I've been seeing an issue with Casper Imaging. As part of a nuke and pave imaging workflow, I created a package from the app CreateUserPkg that creates my primary admin account. I was using ID=499. However, on first boot after Casper Imaging I kept getting a dialog box stating "OS X needs to repair your Library to run applications. Type your password to alow this." I would find the home directory was missing important folders such as Desktop, Pictures, Music, Movies and what there was of the home directory had incorrect permissions. I would end up booting in single-user mode, mounting the file system for writing and deleting the home directory to force a clean creation on next login after rebooting.

After changing the account ID to 501, the first "normal" ID in OS X, all is well. The only thing I modified in the admin account creation package was the account ID. The app chose a new UUID, of course, and I didn't bother to make it the same as it doesn't matter.

Anyone else seeing this problem? The OS I am imaging with is 10.9.5 on a Mac Pro 2013 and I am using Casper 9.73.

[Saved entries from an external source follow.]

-- ==== Sys2Proof/Machine/Ops.lean ====
section
/-! DEFINITION. The named reads and updates of the state that every block uses: one setter for each field of `State`,
the accessors of shafts, lanes and records, and the counts that saturate. -/

namespace Sys2Proof.Machine

/-! ## Setters -/

/-- Replaces the position unit. -/
def State.setPosition (s : State) (x : PositionUnit) : State := { s with position := x }

/-- Replaces the knife map. -/
def State.setMap (s : State) (x : KnifeMap) : State := { s with map := x }

/-- Replaces the reel table. -/
def State.setTable (s : State) (x : ReelTable) : State := { s with table := x }

/-- Replaces the free mark count. -/
def State.setFreeMarks (s : State) (x : Nat) : State := { s with freeMarks := x }

/-- Replaces the travel list. -/
def State.setTravel (s : State) (x : TravelList) : State := { s with travel := x }

/-- Replaces both shaft records. -/
def State.setShafts (s : State) (x : Pair ShaftRec) : State := { s with shafts := x }

/-- Replaces the sweep engine. -/
def State.setEngine (s : State) (x : SweepEngine) : State := { s with engine := x }

/-- Replaces the hold unit. -/
def State.setHold (s : State) (x : HoldUnit) : State := { s with hold := x }

/-- Replaces the line controller port. -/
def State.setPort (s : State) (x : Port) : State := { s with port := x }

/-- Replaces the inspection link receiver. -/
def State.setLink (s : State) (x : Receiver) : State := { s with link := x }

/-- Replaces the digest unit. -/
def State.setDigest (s : State) (x : DigestUnit) : State := { s with digest := x }

/-- Replaces the settings store. -/
def State.setStore (s : State) (x : SettingsStore) : State := { s with store := x }

/-- Replaces the levels of the encoder pins. -/
def State.setEncoder (s : State) (x : Bool × Bool) : State := { s with encoder := x }

/-- Replaces the timebase. -/
def State.setNow (s : State) (x : Nat) : State := { s with now := x }

/-- Replaces the counter of free values. -/
def State.setFreeIndex (s : State) (x : Nat) : State := { s with freeIndex := x }

/-- Replaces the queue of waiting commands. -/
def State.setPending (s : State) (x : List Instr) : State := { s with pending := x }

/-! ## Parts of the state -/

/-- The settings in force (R173). -/
abbrev State.settings (s : State) : Settings := s.store.settings

/-- Replaces the settings in force. -/
def State.setSettings (s : State) (x : Settings) : State :=
  s.setStore { s.store with settings := x }

/-- The record of one shaft. -/
def State.shaft (s : State) (sh : Shaft) : ShaftRec := s.shafts.get sh

/-- Replaces the record of one shaft. -/
def State.setShaft (s : State) (sh : Shaft) (x : ShaftRec) : State :=
  s.setShafts (s.shafts.set sh x)

/-- The record of one lane. -/
def State.lane (s : State) (n : Lane) : LaneRec := s.map.lanes[n]

/-- Replaces the record of one lane. -/
def State.setLane (s : State) (n : Lane) (x : LaneRec) : State :=
  s.setMap { s.map with lanes := s.map.lanes.set n x }

/-- The reel record of one handle; `none` is FREE. -/
def State.reel (s : State) (h : Handle) : Option Reel := s.table.reels[h]

/-- Replaces the reel record of one handle. -/
def State.setReel (s : State) (h : Handle) (x : Option Reel) : State :=
  s.setTable { s.table with reels := s.table.reels.set h x }

/-- Applies a change to every record that is not FREE. -/
def State.mapReels (s : State) (f : Reel → Reel) : State :=
  s.setTable { s.table with reels := Vector.ofFn fun i => (s.table.reels[i]).map f }

/-- Applies a change to every lane record. -/
def State.mapLanes (s : State) (f : LaneRec → LaneRec) : State :=
  s.setMap { s.map with lanes := Vector.ofFn fun i => f s.map.lanes[i] }

/-- The lanes of the map in ascending lane number. -/
def allLanes : List Lane := List.finRange 24

/-- The handles in ascending order. -/
def allHandles : List Handle := List.finRange 96

/-- The enabled lanes of a shaft in ascending lane number (R35). -/
def State.enabledLanes (s : State) (sh : Shaft) : List Lane :=
  allLanes.filter fun n => (s.lane n).enabled && decide ((s.lane n).shaft = sh)

/-! ## Counts -/

/-- Adds 1 to a count that saturates at 65,535. -/
def satInc (n : Nat) : Nat :=
  if n < maxCount then n + 1 else n

/-- The ceiling of a division. -/
def ceilDiv (n d : Nat) : Nat :=
  (n + (d - 1)) / d

/-- A position clamped to the greatest tracking position. -/
def clampPosition (x : Nat) : Nat :=
  min x maxPosition

/-- A timer's expiry stands at `now`: the timer runs, and its expiry is not later (DEDUCED, notes/assumptions/5.md). -/
def stands (now : Nat) (timer : Option Nat) : Bool :=
  timer.any fun e => decide (e ≤ now)

/-! ## Resets and the load -/

/-- A reset is in progress (R180). -/
def State.inReset (s : State) : Bool :=
  decide (s.store.reset ≠ .none)

/-- The position unit takes its inputs: not from the taking of a power-on or of a non-preserving reset until the
settings load completes, and always through a preserving reset (R2). -/
def State.tracking (s : State) : Bool :=
  !s.store.loading && decide (s.store.reset ≠ .clearing)

end Sys2Proof.Machine
end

It has become such a pain to hide the admin account that I don't bother anymore. Just wanted to document the problem in case anyone else has come across it.

0 Kudos
2 ACCEPTED SOLUTIONS

Go to solution
McLeanSchool
New Contributor III

Posted on ‎07-21-2015 08:39 AM

We have a thin imaging setup that simply installs the OS, binds the computer to AD, and creates a management account with a local admin account on the machine. All configurations and packages are then downloaded on the first check-in. Here is a pic of our latest configuration. Just make sure the check the following boxes, and it will create the local admin account and hide it for you.
58a83d855a4b4f4c996d8e09eedfca86

View solution in original post

0 Kudos

Go to solution
Josh_Smith
Contributor III

Posted on ‎07-21-2015 11:18 AM

I'm using CreateUserPkg with 10.8, 10.9, and 10.10 in Casper Imaging configurations and it works flawlessly. (thanks @MagerValp !! )I've been using it with 9.63 and 9.72. I just tried it with Imaging app version 9.73 and a 9.63 JSS and it worked as expected.

That message sounds like a permissions issue to me....are there any DMGs in your configuration using FEU? I've seen similar issues in the past. To troubleshoot that issue I would:

  1. Image a machine
  2. Before anyone has logged in, boot it into target disk mode
  3. ls -al the Users directory on the TDM machine
  4. If there is a local admin directory already there then review all of the files in it, make note of their permissions/ownership, and fix the DMGs that put them there.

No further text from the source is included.